Compare the average rates of change for a square root function and a cube root func...

Calculate the average rate of change for $p(x) = \sqrt{x}+4$ and $f(x) = \sqrt[3]{x}+4$ over $[-4, -3]$. For $p(x)$, the average rate of change is $\frac{p(-3)-p(-4)}{-3-(-4)} = \frac{\sqrt{-3}+4 - (\sqrt{-4}+4)}{1}$, which is undefined. However, the graph shows $p(x)$ for $x \ge -4$. Assuming the graph is representative and the interval is meant to be within the domain, let's re-evaluate the problem.
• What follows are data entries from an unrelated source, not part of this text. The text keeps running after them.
-- ==== Sys2Proof/Machine/Plan.lean ====
section
/-! DEFINITION. The Harbourmaster's plan of one field (R152 to R172): budgets, the coats that reach a tile, cost, visibility,
field handling, gangs, preload, DRAM and power predictions, the ladder, lanes and shares. -/

namespace Sys2Proof.Machine

/-! ## Parameters of a field -/

/-- R175: B_MODE of an effective service mode. -/
def coatBudget (eff : Nat) : Nat := if eff = 0 then 16 else 8
/-- R175: R_MODE of an effective service mode. -/
def refineBudget (eff : Nat) : Nat := match eff with | 0 => 3 | 1 => 1 | _ => 2
/-- R175: the power cap of an effective service mode, W. -/
def modeCap (eff : Nat) : Nat := if eff = 2 then 28 else 48

/-- R484: the power limit that a scene cut samples, W. -/
def State.powerLimit (s : State) (eff : Nat) : Nat :=
  if s.power.forced then 20 else min s.power.plThermal (min (s.roundv F.POWER_CAP) (modeCap eff))

/-- R36: K of a plan. -/
def Plan.k (p : Plan) : Nat := (modeOf p.mode).k
/-- R36: the field position of a plan's field. -/
def Plan.j (p : Plan) : Nat := p.field % p.k
/-- R36: the frame ID of a plan's field. -/
def Plan.frame (p : Plan) : Nat := p.field / p.k
/-- The field rate of a plan. -/
def Plan.rate (p : Plan) : Nat := (modeOf p.mode).rate

/-- R155, R44: DL(k) of a tile row, gang clocks. -/
def deadline (rate row : Nat) : Nat := clkField rate * (72 + 32 * row) / 2088

/-! ## Tiles and what reaches them (R157, R169, R199) -/

/-- R264: the panel column of a tile's first pixel. -/
def tilePx (m : Mode) (sector col : Nat) : Nat := sector % max 1 m.cols * 4096 + 128 * col
/-- R264: the panel row of a tile's first pixel. -/
def tilePy (m : Mode) (sector row : Nat) : Nat := sector / max 1 m.cols * 2048 + 32 * row

/-- R206: the fans of SOURCE 0 that the subpixels of a tile belong to, as a mask. -/
def tileFans (o : Tab (List Word)) (c : Option (Nat × Nat × List Nat)) (px py : Nat) : Nat :=
  (List.range 32).foldl (fun m y => (List.range 384).foldl (fun m x =>
    let f := fanOf o (lathV o c (px + x / 3) (py + y) (x % 3))
    if fanSource o f = 0 then m ||| 2 ^ f else m) m) 0

/-- R199: the smallest and the largest TAN_X. -/
def tanBounds (o : Tab (List Word)) : Int × Int :=
  let l := (List.range 128).map (tanX o)
  (l.foldl min (tanX o 0), l.foldl max (tanX o 0))

/-- R157, R199: the texel coordinates that rays of a tile can meet on a coat's base plane: (u least, u most, v least, v
most). -/
def footprint (o : Tab (List Word)) (b : Int × Int) (k : RCoat) (px py kf pos : Nat) : Int × Int × Int × Int :=
  let ty := tanY o kf pos
  let p1 := k.pos (originX o px) (originY o py) b.1 ty k.z0
  let p2 := k.pos (originX o px) (originY o py) b.2 ty k.z0
  let q1 := k.pos (originX o (px + 127)) (originY o (py + 31)) b.1 ty k.z0
  let q2 := k.pos (originX o (px + 127)) (originY o (py + 31)) b.2 ty k.z0
  (min p1.1 p2.1, max q1.1 q2.1, p1.2, q1.2)

/-- R157: a footprint meets the extent of a coat. -/
def RCoat.met (k : RCoat) (f : Int × Int × Int × Int) : Bool :=
  decide (f.1 < 16384 * k.c.width ∧ 0 ≤ f.2.1 ∧ f.2.2.1 < 16384 * k.c.height ∧ 0 ≤ f.2.2.2)

/-- R70: every coat of a plan's snapshot, front to back. -/
def Plan.coats (p : Plan) : List RCoat :=
  sortBy RCoat.before (p.scenes.flatMap (fun m => m.2.coats.filterMap (fun c => rcoatOf p.scenes m.1 c.1)))

/-- R169: ZCLASS of a ZNEAR. -/
def zclass (z : Option Int) : Nat :=
  match z with
  | none => 15
  | some z => if z < 256 then 0 else min 15 (Nat.log2 z.toNat - 7)

/-- R169: EDGE of a tile. -/
def edgeOf (m : Mode) (sector row col : Nat) : Nat :=
  let c := tilePx m sector col / 128; let r := tilePy m sector row / 32
  min (min c (m.width / 128 - 1 - c)) (min (r / 4) ((m.height / 32 - 1 - r) / 4))

/-- R169: VIS of a tile. -/
def visOf (m : Mode) (z : Option Int) (sector row col : Nat) : Nat := 16 * (15 - zclass z) + min (edgeOf m sector row col) 15

/-- R169: the least-visible order. -/
def lessVisible (m : Mode) (a b : TilePlan) : Bool :=
  let far (x y : Option Int) : Bool := match x, y with | none, some _ => true | some u, some v => decide (v < u) | _, none => false
  let key (t : TilePlan) : Nat := tilePy m t.sector t.row / 32 * 1024 + tilePx m t.sector t.col / 128
  decide (a.vis < b.vis) || (a.vis == b.vis && (far a.znear b.znear || (a.znear == b.znear && decide (key a < key b))))

/-! ## Handling (R172, R175, R208, R234, R235) -/

/-- R157: a tile some of whose rays are traced. -/
def TilePlan.traced (t : TilePlan) : Bool := t.fans != 0

/-- R172: how a tile is handled in the field at position `j`: its handling and its storing or rendering position. At L4 the
storing position is F0 whatever K is; a tile collapses only with K above 1 (R175). -/
def handlingOf (k eff step j : Nat) (collapsed : Bool) : Handling × Nat :=
  if step = 4 ∨ collapsed then (if j = 0 then (.stored, 0) else (.replayed, 0))
  else if eff = 2 ∧ k = 4 then (if j % 2 = 0 then (.stored, j) else (.replayed, j - 1))
  else (.rendered, j)

/-- R175: Swift collapse of a tile; with no ZNEAR it is infinitely far. -/
def collapses (k eff collapseM : Nat) (z : Option Int) : Bool :=
  decide (1 < k) && eff == 1 && (match z with | none => true | some z => decide ((collapseM : Int) * 1000 ≤ z))

/-- R208, R234, R235, R172: the replay copy of a tile counts for a plan's field at a storing position: its last word was
written before the tick of the field, `tick` in local ns. -/
def ReplayCopy.counts (c : ReplayCopy) (p : Plan) (tick : Int) (pos : Nat) : Bool :=
  c.frame == p.frame && c.k == p.k && c.pos == pos && !c.late && c.optics == p.optics && c.corr == p.corr &&
  decide (c.field < p.field ∧ (c.wrote : Int) < tick)

/-- R172: the replay copy of a tile. -/
def State.copyOf (s : State) (sector row col : Nat) : Option ReplayCopy :=
  (s.synth.replay.find? (fun e => e.1 == (sector, row, col))).map (·.2)

/-- R172, R235: at the plan of a field, a copy is present or the field before is storing it. -/
def State.copyExpected (s : State) (p : Plan) (t : TilePlan) : Bool :=
  (match s.copyOf t.sector t.row t.col with | some c => c.counts p (s.tickNs p.field) t.pos | none => false) ||
  (s.harbour.cur.field + 1 == p.field && s.harbour.cur.k == p.k && !s.harbour.lateNow && s.harbour.cur.optics == p.optics &&
   s.harbour.cur.corr == p.corr && s.harbour.cur.tiles.any (fun c =>
    c.sector == t.sector && c.row == t.row && c.col == t.col && c.handling == .stored && c.pos == t.pos))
The graph shows points at $(-4, 0)$, $(-3, 1)$, $(0, 2)$, $(5, 3)$, $(12, 4)$. The average rate of change for $p(x)$ over $[-4, -3]$ is $\frac{p(-3)-p(-4)}{-3-(-4)} = \frac{1-0}{1} = 1$. For $f(x) = \sqrt[3]{x}+4$, the average rate of change over $[-4, -3]$ is $\frac{f(-3)-f(-4)}{-3-(-4)} = \frac{\sqrt[3]{-3}+4 - (\sqrt[3]{-4}+4)}{1} = \sqrt[3]{-3} - \sqrt[3]{-4} \approx -1.44 - (-1.59) = 0.15$. Thus, the square root function has a greater average rate of change.